La violencia y la corrupción, el mal en general,  están en todas partes, en mayor o menor grado. Pero, ¿qué tiene que ver esto con la filiación divina?

Muchos no saben que son hijos de Dios, por haber recibido el Bautismo. Como hijos adoptivos se obtiene el derecho al cielo, por medio de  la gracia santificante infundida por el sacramento del Bautismo.

Pero hay más personas todavía que desconocen que pierden esta filiación divina con el pecado mortal, y se "muere" así como hijo adoptivo de Dios. Con el pecado se pierde la gracia santificante y lo que ella implica.

La filiación divina nos da derecho al cielo, pero el derecho se pierde cuando se pierde aquélla. Claro que siempre queda el carácter conferido por el Bautismo, que viene a ser como una marca de pertenencia a Dios. Por el pecado se pierde la dignidad de hijo, pero no el carácter de pertenencia que le permitirá siempre regresar a la casa del Padre.

Cuando el hijo pródigo vuelve a casa, según se narra en la parábola del evangelio de san Lucas, se dice expresamente que "estaba muerto y ha vuelto a la vida". En el plano humano, cuando se es hijo se es para siempre; pero este no es caso en adopción del hombre hecha por Dios, pues el hombre puede rechazar la gracia.

La maravilla de esta verdad estriba en que somos hermanos de los demás, al ser hijos del mismo Dios.  El panorama, sin embargo, cambia cuando, al faltar la gracia, cada quien se dedica a lo suyo, a sacar ventaja de los demás. Esto es así porque por el pecado se deja de crecer en libertad y en caridad: se pasa a depender del diablo donde no hay siquiera un resquicio de amor. 

En la filiación humana no se puede crecer, se es hijo para siempre. Pero en la filiación divina sí se puede crecer porque se participa en la esencia divina, gradualmente, según se vaya correspondiendo a la gracia dada. O se pierde todo al rechazar a Dios.

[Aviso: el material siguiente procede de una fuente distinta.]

-- ==== Sys2Proof/Laws/State.lean ====
section
/-! SUPPORT. The fields each shared update of the units leaves alone, one lemma a field, so that no proof unfolds an update. -/

namespace Sys2Proof.Machine

@[simp] theorem Dev.setPart_eng (d : Dev) (p : PartId) (x : Part) : (d.setPart p x).eng = d.eng := rfl
@[simp] theorem Dev.setPart_straps (d : Dev) (p : PartId) (x : Part) : (d.setPart p x).straps = d.straps := rfl
@[simp] theorem Dev.setPart_pwr (d : Dev) (p : PartId) (x : Part) : (d.setPart p x).pwr = d.pwr := rfl
@[simp] theorem Dev.setPart_dmp (d : Dev) (p : PartId) (x : Part) : (d.setPart p x).dmp = d.dmp := rfl
@[simp] theorem Dev.setPart_stk (d : Dev) (p : PartId) (x : Part) : (d.setPart p x).stk = d.stk := rfl
@[simp] theorem Dev.setPart_rpt (d : Dev) (p : PartId) (x : Part) : (d.setPart p x).rpt = d.rpt := rfl
@[simp] theorem Dev.setPart_secOut (d : Dev) (p : PartId) (x : Part) : (d.setPart p x).secOut = d.secOut := rfl
@[simp] theorem Dev.setPart_rsp (d : Dev) (p : PartId) (x : Part) : (d.setPart p x).rsp = d.rsp := rfl
@[simp] theorem Dev.setPart_ledger (d : Dev) (p : PartId) (x : Part) : (d.setPart p x).ledger = d.ledger := rfl
@[simp] theorem Dev.setPart_ledgerBad (d : Dev) (p : PartId) (x : Part) : (d.setPart p x).ledgerBad = d.ledgerBad := rfl
@[simp] theorem Dev.setPart_members (d : Dev) (p : PartId) (x : Part) : (d.setPart p x).members = d.members := rfl
@[simp] theorem Dev.setPart_groups (d : Dev) (p : PartId) (x : Part) : (d.setPart p x).groups = d.groups := rfl
@[simp] theorem Dev.setPart_keys (d : Dev) (p : PartId) (x : Part) : (d.setPart p x).keys = d.keys := rfl
@[simp] theorem Dev.setPart_keyWin (d : Dev) (p : PartId) (x : Part) : (d.setPart p x).keyWin = d.keyWin := rfl
@[simp] theorem Dev.setPart_views (d : Dev) (p : PartId) (x : Part) : (d.setPart p x).views = d.views := rfl
@[simp] theorem Dev.setPart_arrays (d : Dev) (p : PartId) (x : Part) : (d.setPart p x).arrays = d.arrays := rfl
@[simp] theorem Dev.setPart_stations (d : Dev) (p : PartId) (x : Part) : (d.setPart p x).stations = d.stations := rfl
@[simp] theorem Dev.setPart_ports (d : Dev) (p : PartId) (x : Part) : (d.setPart p x).ports = d.ports := rfl
@[simp] theorem Dev.setPart_flueOut (d : Dev) (p : PartId) (x : Part) : (d.setPart p x).flueOut = d.flueOut := rfl
@[simp] theorem Dev.setPart_memReads (d : Dev) (p : PartId) (x : Part) : (d.setPart p x).memReads = d.memReads := rfl
@[simp] theorem Dev.setPart_memWrites (d : Dev) (p : PartId) (x : Part) : (d.setPart p x).memWrites = d.memWrites := rfl
@[simp] theorem Dev.setPart_slices (d : Dev) (p : PartId) (x : Part) : (d.setPart p x).slices = d.slices := rfl

@[simp] theorem Dev.modPart_eng (d : Dev) (p : PartId) (f : Part → Part) : (d.modPart p f).eng = d.eng := rfl
@[simp] theorem Dev.modPart_straps (d : Dev) (p : PartId) (f : Part → Part) : (d.modPart p f).straps = d.straps := rfl
@[simp] theorem Dev.modPart_pwr (d : Dev) (p : PartId) (f : Part → Part) : (d.modPart p f).pwr = d.pwr := rfl
@[simp] theorem Dev.modPart_dmp (d : Dev) (p : PartId) (f : Part → Part) : (d.modPart p f).dmp = d.dmp := rfl
@[simp] theorem Dev.modPart_stk (d : Dev) (p : PartId) (f : Part → Part) : (d.modPart p f).stk = d.stk := rfl
@[simp] theorem Dev.modPart_rpt (d : Dev) (p : PartId) (f : Part → Part) : (d.modPart p f).rpt = d.rpt := rfl
@[simp] theorem Dev.modPart_secOut (d : Dev) (p : PartId) (f : Part → Part) : (d.modPart p f).secOut = d.secOut := rfl
@[simp] theorem Dev.modPart_rsp (d : Dev) (p : PartId) (f : Part → Part) : (d.modPart p f).rsp = d.rsp := rfl
@[simp] theorem Dev.modPart_ledger (d : Dev) (p : PartId) (f : Part → Part) : (d.modPart p f).ledger = d.ledger := rfl
@[simp] theorem Dev.modPart_ledgerBad (d : Dev) (p : PartId) (f : Part → Part) : (d.modPart p f).ledgerBad = d.ledgerBad := rfl
@[simp] theorem Dev.modPart_members (d : Dev) (p : PartId) (f : Part → Part) : (d.modPart p f).members = d.members := rfl
@[simp] theorem Dev.modPart_groups (d : Dev) (p : PartId) (f : Part → Part) : (d.modPart p f).groups = d.groups := rfl
@[simp] theorem Dev.modPart_keys (d : Dev) (p : PartId) (f : Part → Part) : (d.modPart p f).keys = d.keys := rfl
@[simp] theorem Dev.modPart_keyWin (d : Dev) (p : PartId) (f : Part → Part) : (d.modPart p f).keyWin = d.keyWin := rfl
@[simp] theorem Dev.modPart_views (d : Dev) (p : PartId) (f : Part → Part) : (d.modPart p f).views = d.views := rfl
@[simp] theorem Dev.modPart_arrays (d : Dev) (p : PartId) (f : Part → Part) : (d.modPart p f).arrays = d.arrays := rfl
@[simp] theorem Dev.modPart_stations (d : Dev) (p : PartId) (f : Part → Part) : (d.modPart p f).stations = d.stations := rfl
@[simp] theorem Dev.modPart_ports (d : Dev) (p : PartId) (f : Part → Part) : (d.modPart p f).ports = d.ports := rfl
@[simp] theorem Dev.modPart_flueOut (d : Dev) (p : PartId) (f : Part → Part) : (d.modPart p f).flueOut = d.flueOut := rfl
@[simp] theorem Dev.modPart_memReads (d : Dev) (p : PartId) (f : Part → Part) : (d.modPart p f).memReads = d.memReads := rfl
@[simp] theorem Dev.modPart_memWrites (d : Dev) (p : PartId) (f : Part → Part) : (d.modPart p f).memWrites = d.memWrites := rfl
@[simp] theorem Dev.modPart_slices (d : Dev) (p : PartId) (f : Part → Part) : (d.modPart p f).slices = d.slices := rfl

@[simp] theorem Dev.modSch_eng (d : Dev) (p : PartId) (f : Sch → Sch) : (d.modSch p f).eng = d.eng := rfl
@[simp] theorem Dev.modSch_straps (d : Dev) (p : PartId) (f : Sch → Sch) : (d.modSch p f).straps = d.straps := rfl
@[simp] theorem Dev.modSch_pwr (d : Dev) (p : PartId) (f : Sch → Sch) : (d.modSch p f).pwr = d.pwr := rfl
@[simp] theorem Dev.modSch_dmp (d : Dev) (p : PartId) (f : Sch → Sch) : (d.modSch p f).dmp = d.dmp := rfl
@[simp] theorem Dev.modSch_stk (d : Dev) (p : PartId) (f : Sch → Sch) : (d.modSch p f).stk = d.stk := rfl
@[simp] theorem Dev.modSch_rpt (d : Dev) (p : PartId) (f : Sch → Sch) : (d.modSch p f).rpt = d.rpt := rfl
@[simp] theorem Dev.modSch_secOut (d : Dev) (p : PartId) (f : Sch → Sch) : (d.modSch p f).secOut = d.secOut := rfl
@[simp] theorem Dev.modSch_rsp (d : Dev) (p : PartId) (f : Sch → Sch) : (d.modSch p f).rsp = d.rsp := rfl
@[simp] theorem Dev.modSch_ledger (d : Dev) (p : PartId) (f : Sch → Sch) : (d.modSch p f).ledger = d.ledger := rfl
@[simp] theorem Dev.modSch_ledgerBad (d : Dev) (p : PartId) (f : Sch → Sch) : (d.modSch p f).ledgerBad = d.ledgerBad := rfl
@[simp] theorem Dev.modSch_members (d : Dev) (p : PartId) (f : Sch → Sch) : (d.modSch p f).members = d.members := rfl
@[simp] theorem Dev.modSch_groups (d : Dev) (p : PartId) (f : Sch → Sch) : (d.modSch p f).groups = d.groups := rfl
@[simp] theorem Dev.modSch_keys (d : Dev) (p : PartId) (f : Sch → Sch) : (d.modSch p f).keys = d.keys := rfl
@[simp] theorem Dev.modSch_keyWin (d : Dev) (p : PartId) (f : Sch → Sch) : (d.modSch p f).keyWin = d.keyWin := rfl
@[simp] theorem Dev.modSch_views (d : Dev) (p : PartId) (f : Sch → Sch) : (d.modSch p f).views = d.views := rfl
@[simp] theorem Dev.modSch_arrays (d : Dev) (p : PartId) (f : Sch → Sch) : (d.modSch p f).arrays = d.arrays := rfl
@[simp] theorem Dev.modSch_stations (d : Dev) (p : PartId) (f : Sch → Sch) : (d.modSch p f).stations = d.stations := rfl
@[simp] theorem Dev.modSch_ports (d : Dev) (p : PartId) (f : Sch → Sch) : (d.modSch p f).ports = d.ports := rfl
@[simp] theorem Dev.modSch_flueOut (d : Dev) (p : PartId) (f : Sch → Sch) : (d.modSch p f).flueOut = d.flueOut := rfl
@[simp] theorem Dev.modSch_memReads (d : Dev) (p : PartId) (f : Sch → Sch) : (d.modSch p f).memReads = d.memReads := rfl
@[simp] theorem Dev.modSch_memWrites (d : Dev) (p : PartId) (f : Sch → Sch) : (d.modSch p f).memWrites = d.memWrites := rfl
@[simp] theorem Dev.modSch_slices (d : Dev) (p : PartId) (f : Sch → Sch) : (d.modSch p f).slices = d.slices := rfl

@[simp] theorem Dev.modAtt_eng (d : Dev) (p : PartId) (f : Attempt → Attempt) : (d.modAtt p f).eng = d.eng := rfl
@[simp] theorem Dev.modAtt_straps (d : Dev) (p : PartId) (f : Attempt → Attempt) : (d.modAtt p f).straps = d.straps := rfl
@[simp] theorem Dev.modAtt_pwr (d : Dev) (p : PartId) (f : Attempt → Attempt) : (d.modAtt p f).pwr = d.pwr := rfl
@[simp] theorem Dev.modAtt_dmp (d : Dev) (p : PartId) (f : Attempt → Attempt) : (d.modAtt p f).dmp = d.dmp := rfl
@[simp] theorem Dev.modAtt_stk (d : Dev) (p : PartId) (f : Attempt → Attempt) : (d.modAtt p f).stk = d.stk := rfl
@[simp] theorem Dev.modAtt_rpt (d : Dev) (p : PartId) (f : Attempt → Attempt) : (d.modAtt p f).rpt = d.rpt := rfl
@[simp] theorem Dev.modAtt_secOut (d : Dev) (p : PartId) (f : Attempt → Attempt) : (d.modAtt p f).secOut = d.secOut := rfl
@[simp] theorem Dev.modAtt_rsp (d : Dev) (p : PartId) (f : Attempt → Attempt) : (d.modAtt p f).rsp = d.rsp := rfl
@[simp] theorem Dev.modAtt_ledger (d : Dev) (p : PartId) (f : Attempt → Attempt) : (d.modAtt p f).ledger = d.ledger := rfl
@[simp] theorem Dev.modAtt_ledgerBad (d : Dev) (p : PartId) (f : Attempt → Attempt) : (d.modAtt p f).ledgerBad = d.ledgerBad := rfl
@[simp] theorem Dev.modAtt_members (d : Dev) (p : PartId) (f : Attempt → Attempt) : (d.modAtt p f).members = d.members := rfl
@[simp] theorem Dev.modAtt_groups (d : Dev) (p : PartId) (f : Attempt → Attempt) : (d.modAtt p f).groups = d.groups := rfl
@[simp] theorem Dev.modAtt_keys (d : Dev) (p : PartId) (f : Attempt → Attempt) : (d.modAtt p f).keys = d.keys := rfl
@[simp] theorem Dev.modAtt_keyWin (d : Dev) (p : PartId) (f : Attempt → Attempt) : (d.modAtt p f).keyWin = d.keyWin := rfl
@[simp] theorem Dev.modAtt_views (d : Dev) (p : PartId) (f : Attempt → Attempt) : (d.modAtt p f).views = d.views := rfl
@[simp] theorem Dev.modAtt_arrays (d : Dev) (p : PartId) (f : Attempt → Attempt) : (d.modAtt p f).arrays = d.arrays := rfl
@[simp] theorem Dev.modAtt_stations (d : Dev) (p : PartId) (f : Attempt → Attempt) : (d.modAtt p f).stations = d.stations := rfl
@[simp] theorem Dev.modAtt_ports (d : Dev) (p : PartId) (f : Attempt → Attempt) : (d.modAtt p f).ports = d.ports := rfl
@[simp] theorem Dev.modAtt_flueOut (d : Dev) (p : PartId) (f : Attempt → Attempt) : (d.modAtt p f).flueOut = d.flueOut := rfl
@[simp] theorem Dev.modAtt_memReads (d : Dev) (p : PartId) (f : Attempt → Attempt) : (d.modAtt p f).memReads = d.memReads := rfl
@[simp] theorem Dev.modAtt_memWrites (d : Dev) (p : PartId) (f : Attempt → Attempt) : (d.modAtt p f).memWrites = d.memWrites := rfl
@[simp] theorem Dev.modAtt_slices (d : Dev) (p : PartId) (f : Attempt → Attempt) : (d.modAtt p f).slices = d.slices := rfl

De ahí que el auge de la corrupción y la violencia en el mundo va en proporción directa con el no vivir como hermano de los demás hombres. El hombre desconoce la semejanza que le une con los demás, y empieza a utilizar a las personas como objetos, según su conveniencia, llegando a extremos inverosímiles. Esto es más triste cuando ocurre en países de arraigada tradición cristiana.

Se puede aducir que también los hombres no bautizados participan de la filiación a Dios como criaturas humanas; es cierto,  y no desaparece nunca esa relación con la persona porque está hecha a imagen y semejanza de su Creador. Pero participar de la santidad de Dios va más allá de ser criatura; es harina de otro costal, pues sólo se logra por medio de la gracia santificante, un don  del que ya hemos hablado.

Este es un tema difícil, pero tal vez nos sirva para ir calando cómo el mal va corrompiendo la conciencia del hombre, si  deja de escuchar lo que Dios, su Padre,  le va pidiendo. Salirse con la suya aun a costa del bien de los demás, siempre es malo. Nunca está permitido perpetrar un mal. Y la violencia es el mal en grado sumo. 

La esperanza viene de que se puede recuperar la filiación divina perdida por medio del sacramento de la confesión. Al confesar la culpa, como el hijo pródigo, regresa la gracia y se hace una gran fiesta.